Stored items
/-- An accepted descriptor joins the oldest collective of its group that its die has not posted, or begins one
(R490). -/
def collAccept (die slot : Nat) (d : List Byte) (held : Bool) (m : Dev) : Dev :=
  let c := collOf m slot d
  let jobId := match jobAt m slot with | some j => j.id | none => 0
  let mate := m.colls.find? (fun x => decide (x.slot = slot) && decide (x.group = c.group) && decide (x.st ≠ .stopped)
    && !x.dies.any (fun y => decide (y.die = die)))
  let seq := match mate with | some x => x.seq | none => c.seq
  let c := { c with seq := seq }
  let dg := collDigest c jobId
  let c := { c with digest := dg }
  let e : CollDie := { die := die, src := recField d 24 8, dst := recField d 32 8, doneAddr := recField d 40 8
                       stageFirst := recField d 48 1, stageCount := recField d 49 1, digest := dg }
  let m := updFab m die (fun f => { f with posted := sat 32 (f.posted + 1) })
  let m := match mate with
    | none =>
      let m := updGroup m slot c.group (fun g => { g with seq := (g.seq + 1) % 2 ^ 32 })
      let c := { c with dies := [e], st := if held then .held else .header }
      collCount { m with colls := m.colls ++ [c] } c 0
    | some x =>
      let add := fun (l : List CollDie) => (l.takeWhile (fun y => decide (y.die < die))) ++ [e] ++ (l.dropWhile (fun y => decide (y.die < die)))
      let anchor := anchorOf m c
      let other := if anchor = die then dg else ((x.dies.find? (fun y => decide (y.die = anchor))).map (·.digest)).getD x.digest
      let bad := (add x.dies).filter (fun y => decide (y.digest ≠ other) && (decide (y.die = die) || decide (anchor = die)))
      let m := updColl m x (fun x =>
        let x := if anchor = die then { c with
          dies := x.dies, st := x.st, headers := x.headers, mismatch := x.mismatch, restarts := x.restarts, abortSeen := x.abortSeen }
          else x
        { x with dies := add x.dies, mismatch := x.mismatch || !bad.isEmpty })
      match findColl m x with
      | some y => bad.foldl (fun m b => digestEvent y b.die 1 b.digest m) m
      | none => m
  match findColl m c with
  | some x => if held then m else startHeader x m
  | none => m

/-- R480: an engine has room for one more collective on each of its dies, and the group is held. -/
def canPost (m : Dev) (c : Coll) : Bool :=
  (groupAt' m c.slot c.group).isSome
    && c.dies.all (fun d => decide ((m.colls.filter (fun x => x.dies.any (fun y => decide (y.die = d.die)))).length < 64))

/-- A collective that an engine of the module posts begins its header pass at once (R516): it takes the next number of its
group, and every die of it is there. -/
def postEngine (c : Coll) (m : Dev) : Dev :=
  match groupAt' m c.slot c.group with
  | none => m
  | some g =>
    let c := { c with seq := g.seq }
    let dg := collDigest c (match jobAt m c.slot with | some j => j.id | none => 0)
    let c := { c with digest := dg, dies := c.dies.map (fun d => { d with digest := dg }) }
    let m := updGroup m c.slot c.group (fun g => { g with seq := (g.seq + 1) % 2 ^ 32 })
    let m := c.dies.foldl (fun m d => updFab m d.die (fun f => { f with posted := sat 32 (f.posted + 1) })) m
    startHeader c (collCount { m with colls := m.colls ++ [c] } c 0)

*WHAT NEEDS TO BE DONE*. Every line above must be reproduced exactly as it stands.

*SOLUTION FOR THIS PROBLEM*.
/-- An accepted descriptor joins the oldest collective of its group that its die has not posted, or begins one
(R490). -/
def collAccept (die slot : Nat) (d : List Byte) (held : Bool) (m : Dev) : Dev :=
  let c := collOf m slot d
  let jobId := match jobAt m slot with | some j => j.id | none => 0
  let mate := m.colls.find? (fun x => decide (x.slot = slot) && decide (x.group = c.group) && decide (x.st ≠ .stopped)
    && !x.dies.any (fun y => decide (y.die = die)))
  let seq := match mate with | some x => x.seq | none => c.seq
  let c := { c with seq := seq }
  let dg := collDigest c jobId
  let c := { c with digest := dg }
  let e : CollDie := { die := die, src := recField d 24 8, dst := recField d 32 8, doneAddr := recField d 40 8
                       stageFirst := recField d 48 1, stageCount := recField d 49 1, digest := dg }
  let m := updFab m die (fun f => { f with posted := sat 32 (f.posted + 1) })
  let m := match mate with
    | none =>
      let m := updGroup m slot c.group (fun g => { g with seq := (g.seq + 1) % 2 ^ 32 })
      let c := { c with dies := [e], st := if held then .held else .header }
      collCount { m with colls := m.colls ++ [c] } c 0
    | some x =>
      let add := fun (l : List CollDie) => (l.takeWhile (fun y => decide (y.die < die))) ++ [e] ++ (l.dropWhile (fun y => decide (y.die < die)))
      let anchor := anchorOf m c
      let other := if anchor = die then dg else ((x.dies.find? (fun y => decide (y.die = anchor))).map (·.digest)).getD x.digest
      let bad := (add x.dies).filter (fun y => decide (y.digest ≠ other) && (decide (y.die = die) || decide (anchor = die)))
      let m := updColl m x (fun x =>
        let x := if anchor = die then { c with
          dies := x.dies, st := x.st, headers := x.headers, mismatch := x.mismatch, restarts := x.restarts, abortSeen := x.abortSeen }
          else x
        { x with dies := add x.dies, mismatch := x.mismatch || !bad.isEmpty })
      match findColl m x with
      | some y => bad.foldl (fun m b => digestEvent y b.die 1 b.digest m) m
      | none => m
  match findColl m c with
  | some x => if held then m else startHeader x m
  | none => m

/-- R480: an engine has room for one more collective on each of its dies, and the group is held. -/
def canPost (m : Dev) (c : Coll) : Bool :=
  (groupAt' m c.slot c.group).isSome
    && c.dies.all (fun d => decide ((m.colls.filter (fun x => x.dies.any (fun y => decide (y.die = d.die)))).length < 64))

/-- A collective that an engine of the module posts begins its header pass at once (R516): it takes the next number of its
group, and every die of it is there. -/
def postEngine (c : Coll) (m : Dev) : Dev :=
  match groupAt' m c.slot c.group with
  | none => m
  | some g =>
    let c := { c with seq := g.seq }
    let dg := collDigest c (match jobAt m c.slot with | some j => j.id | none => 0)
    let c := { c with digest := dg, dies := c.dies.map (fun d => { d with digest := dg }) }
    let m := updGroup m c.slot c.group (fun g => { g with seq := (g.seq + 1) % 2 ^ 32 })
    let m := c.dies.foldl (fun m d => updFab m d.die (fun f => { f with posted := sat 32 (f.posted + 1) })) m
    startHeader c (collCount { m with colls := m.colls ++ [c] } c 0)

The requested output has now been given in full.